- Abbreviation: uA
- Established: 20 January 2001
- Type: Supporters' group Ultras
- Team: Galatasaray S.K.
- Motto: Bağımsız Taraftar Oluşumu (Independent Supporters Group)
- Location: Istanbul, Turkey
- Stadium: Rams Park
- Stand: North
- Leader: Sebahattin Şirin
- Colours: Yellow Red
- Website: ultraslan.com

= UltrAslan =

Supporters' group of Galatasaray S.K.

ultrAslan is the main supporters' group of Turkish sports club Galatasaray S.K. Founded in 2001, the group is known for their loud support, tifos, and frequent use of flares.

== History ==
The group was founded by Alpaslan Dikmen and around 60 others on 20 January 2001, following Galatasaray's success in the 1999–2000 UEFA Cup and 2000 UEFA Super Cup. Various smaller groups of Galatasaray fans had decided that the team needed a large, organised fan group, which eventually led to the establishment of ultrAslan. The founders held their first meeting at the InterContinental hotel in Taksim Square, where they exchanged ideas about the group's development.

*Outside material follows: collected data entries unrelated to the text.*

-- ==== Sys2Proof/Machine/Lease.lean ====
section
/-! DEFINITION. The lease machine (spec/17), its reads: order, leases and copies, reads at home slices, the monitor table, dirty-page records, and
what a load's value does when it comes back. Homes.lean has its writes. -/

namespace Sys2Proof.Machine

/-! ## Order (R271, R272, R303) -/

/-- The sectors of a multicast member's line, each an access of its own, have no order among themselves (R291, R446). -/
def isIngress : Agent → Bool
  | .ingress _ => true
  | _ => false
/-- Whether an earlier transfer of a job has an element still to be written that goes, or may go, to host memory (R303). -/
def xferBefore (s : State) (a : Access) : Bool :=
  match a.ag with
  | .job c p => (match s.job? c p with
    | none => false
    | some j => j.xfers.any (fun x => decide (x.id < a.iss) && x.elems.any (fun e => (match e.ph with | .write => false | .done => false | _ => true) &&
        (match e.dst with
         | .mem va => (match goes? s (elemAcc j c p x 0 .bwrite va e.size) with
           | some d => !isPeer d && tierOf s d == .host
           | none => true)
         | .index _ _ _ => true
         | _ => false))))
  | _ => false
/-- Earlier accesses of the agent come first (an atomic counts as a write: ACQ orders none, log 113): those that go, or may go, to the
granule (unless both are requests to a peer, which stay in order on their plane, R286), for a load those an ACQ set before it, for a write to host memory the earlier writes that go, or may go, to host memory. -/
def orderOk (s : State) (a : Access) (dst : Nat) (sends : Bool) : Bool :=
  isIngress a.ag || (s.accs.all (fun x => !(x.ag == a.ag && decide (x.id < a.id) && x.ph.unperformed &&
    ((mayMeet s x dst && !(sends && (match x.ph with | .remote _ => true | _ => false)))
     || (!a.kind.isWrite && !x.kind.isWrite && decide (x.id < a.acq))
     || (a.kind.isWrite && x.kind.isWrite && !isPeer dst && tierOf s dst == .host &&
         (match goes? s x with | some d => !isPeer d && tierOf s d == .host | none => true)))))
    && !(a.kind.isWrite && !isPeer dst && tierOf s dst == .host && xferBefore s a))

/-- Number of the sector of an address: by its storage, or of a peer-window address by itself. -/
def secOf (s : State) (dst : Nat) : Nat := (if isPeer dst then dst else canonPa s dst) / 32
/-- The latest write of a sector that an agent has seen. -/
def seenAt (s : State) (ag : Agent) (x : Nat) : Nat :=
  match s.seen.find? (fun e => e.1 == ag && e.2.1 == x) with
  | some e => e.2.2
  | none => 0
/-- An agent has read a sector as write n left it, or has made that write: a value older than that no longer serves it (R271). -/
def noteSeen (s : State) (ag : Agent) (x n : Nat) : State :=
  { s with seen := (ag, x, Nat.max n (seenAt s ag x)) :: s.seen.filter (fun e => !(e.1 == ag && e.2.1 == x)) }
/-- The number of the present step. -/
def thisStamp (s : State) : Nat := s.stepNo + 1
/-- The writes that gave the two sectors of a granule the values they have at their home. Another package's home does not tell them: the step in which
its values come counts instead (log 85). -/
def stampNow (s : State) (dst : Nat) : Nat × Nat :=
  if isPeer dst then (thisStamp s, thisStamp s) else (mget s.wrote (canonPa s dst / 64 * 2) 0, mget s.wrote (canonPa s dst / 64 * 2 + 1) 0)
/-- The part of a stamp for the sector of an address. -/
def stampAt (x : Nat × Nat) (dst : Nat) : Nat := if dst / 32 % 2 = 0 then x.1 else x.2

/-! ## Staged sectors (R280, R281) -/

/-- Whether a group that has answered READY, or is to be published, has a sector of the granule staged: no lease on it. -/
def stagedReady (s : State) (sector : Nat) : Bool :=
  s.stages.any (fun e => e.2.ready && e.2.writes.any (fun w => w.sector == sector))
/-- A load reaching the home at its T is held for a publication: TP − 24 ≤ T and the sector not yet published. -/
def heldForTp (s : State) (sector homeT : Nat) : Bool :=
  s.stages.any (fun e => match e.2.tp with
    | some tp => e.2.left.contains sector && decide (tp ≤ homeT + 24)
    | none => false)

/-- A write reaching the home at T ≥ TP comes after the publication (R298). -/
def lateForTp (s : State) (sector homeT : Nat) : Bool :=
  s.stages.any (fun e => match e.2.tp with
    | some tp => e.2.left.contains sector && decide (tp ≤ homeT)
    | none => false)

/-! ## Small parts -/

def safeUnit (s : State) (u : Nat) : Bool := s.safe.contains u
/-- T of a home slice. -/
def homeT (s : State) (sl : Nat) : Nat := s.unitT (256 + sl)
def leaseOf (s : State) (canon : Nat) : Lease := mget s.leases (canon / 64) {}
/-- Die of an agent's core; other agents count as on die 0 (R267). -/
def agentDie (a : Agent) : Nat := match agentCore? a with
  | some c => dieOf c
  | none => 0
/-- Expiry of a copy (R269). -/
def copyExp (e : Nat) : BitVec 24 := BitVec.ofNat 24 ((e - 24) / 8)
/-- Whether a copy may serve at a core's T (R269). -/
def mayServe (x : BitVec 24) (t : Nat) : Bool :=
  let d := (x - BitVec.ofNat 24 (t / 8)).toNat
  decide (1 ≤ d ∧ d ≤ 2 ^ 23 - 1)
/-- The pending mark of a core's granule: a write of one of its agents, or of an agent that has ended, without its record (R269), be it in the side
log (R365); a ridge-tagged write sets none (R280; log 113). A write not yet translated marks every granule it may go to: a reply then returns its value without being installed. -/
def pendingMark (s : State) (c gran : Nat) : Bool :=
  s.accs.any (fun x => x.kind.isWrite && x.ridge.isNone && accCore? x.ag == some c && mayMeet s x (64 * gran))

/-- Wake the lanes of a monitor entry (R204). -/
def wakeLanes (s : State) (ls : List (Nat × Nat × Nat)) : State :=
  ls.foldl (fun s l => s.updLane l.1 l.2.1 l.2.2 (fun ln => if ln.st == .monitor then { ln with st := .woken } else ln)) s

/-- The checks of R361 for an access that the bay itself makes by virtual address (bay queue, fabric ingress, an operand read in one step); a
failure is code, REASON, DETAIL, or the record of a near pointer. -/
inductive BayChk where
  | ok (pa : Nat)
  | peer (a : Nat)
  | bad (r : FaultRec)
  | wait (f : Nat) (vacated : Bool)
  deriving DecidableEq, Repr

def bayFrom (s : State) (b : Nat) (k : AccKind) (form ea : W64) (size : Nat) (prv : Bool) : BayChk :=
  match classAddr ea with
  | .peer => if peerValid s (peerOf ea.toNat) then .peer ea.toNat
      else .bad { code := 0x30, loc := ea.setWidth 128, aux := peerAux 1 ea.toNat 0 k size }
  | .ordinary =>
    let wl := walk s b ea.toNat
    (match leafCheck s wl.1 wl.2 ea.toNat k prv with
     | .ok pa => .ok pa
     | .bad code reason det => .bad (accRec form code reason 0 k size det))
  | _ => .bad (accRec form 0x10 0 0 k size 0)
def bayAccess (s : State) (b : Nat) (k : AccKind) (va : W64) (size : Nat) (prv : Bool) : BayChk :=
  match classAddr va with
  | .object => match frameCheck s b va size k.isWrite k with
    | .bad r => .bad r
    | .park f v => .wait f v
    | .ok ea => bayFrom s b k va ea size prv
  | _ => bayFrom s b k va va size prv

ultrAslan displayed its first major tifo on 14 February 2001, during a UEFA Champions League match against Deportivo La Coruña at Ali Sami Yen Stadium. A banner reading "Only You" was displayed in the stands, in reference to Valentine's Day and the fans' devotion for the club. Throughout the 2000s, ultrAslan continued its support for the club through chants, crowded away stands, and visual displays, which were particularly prominent during fixtures against Turkish rivals and in European competitions.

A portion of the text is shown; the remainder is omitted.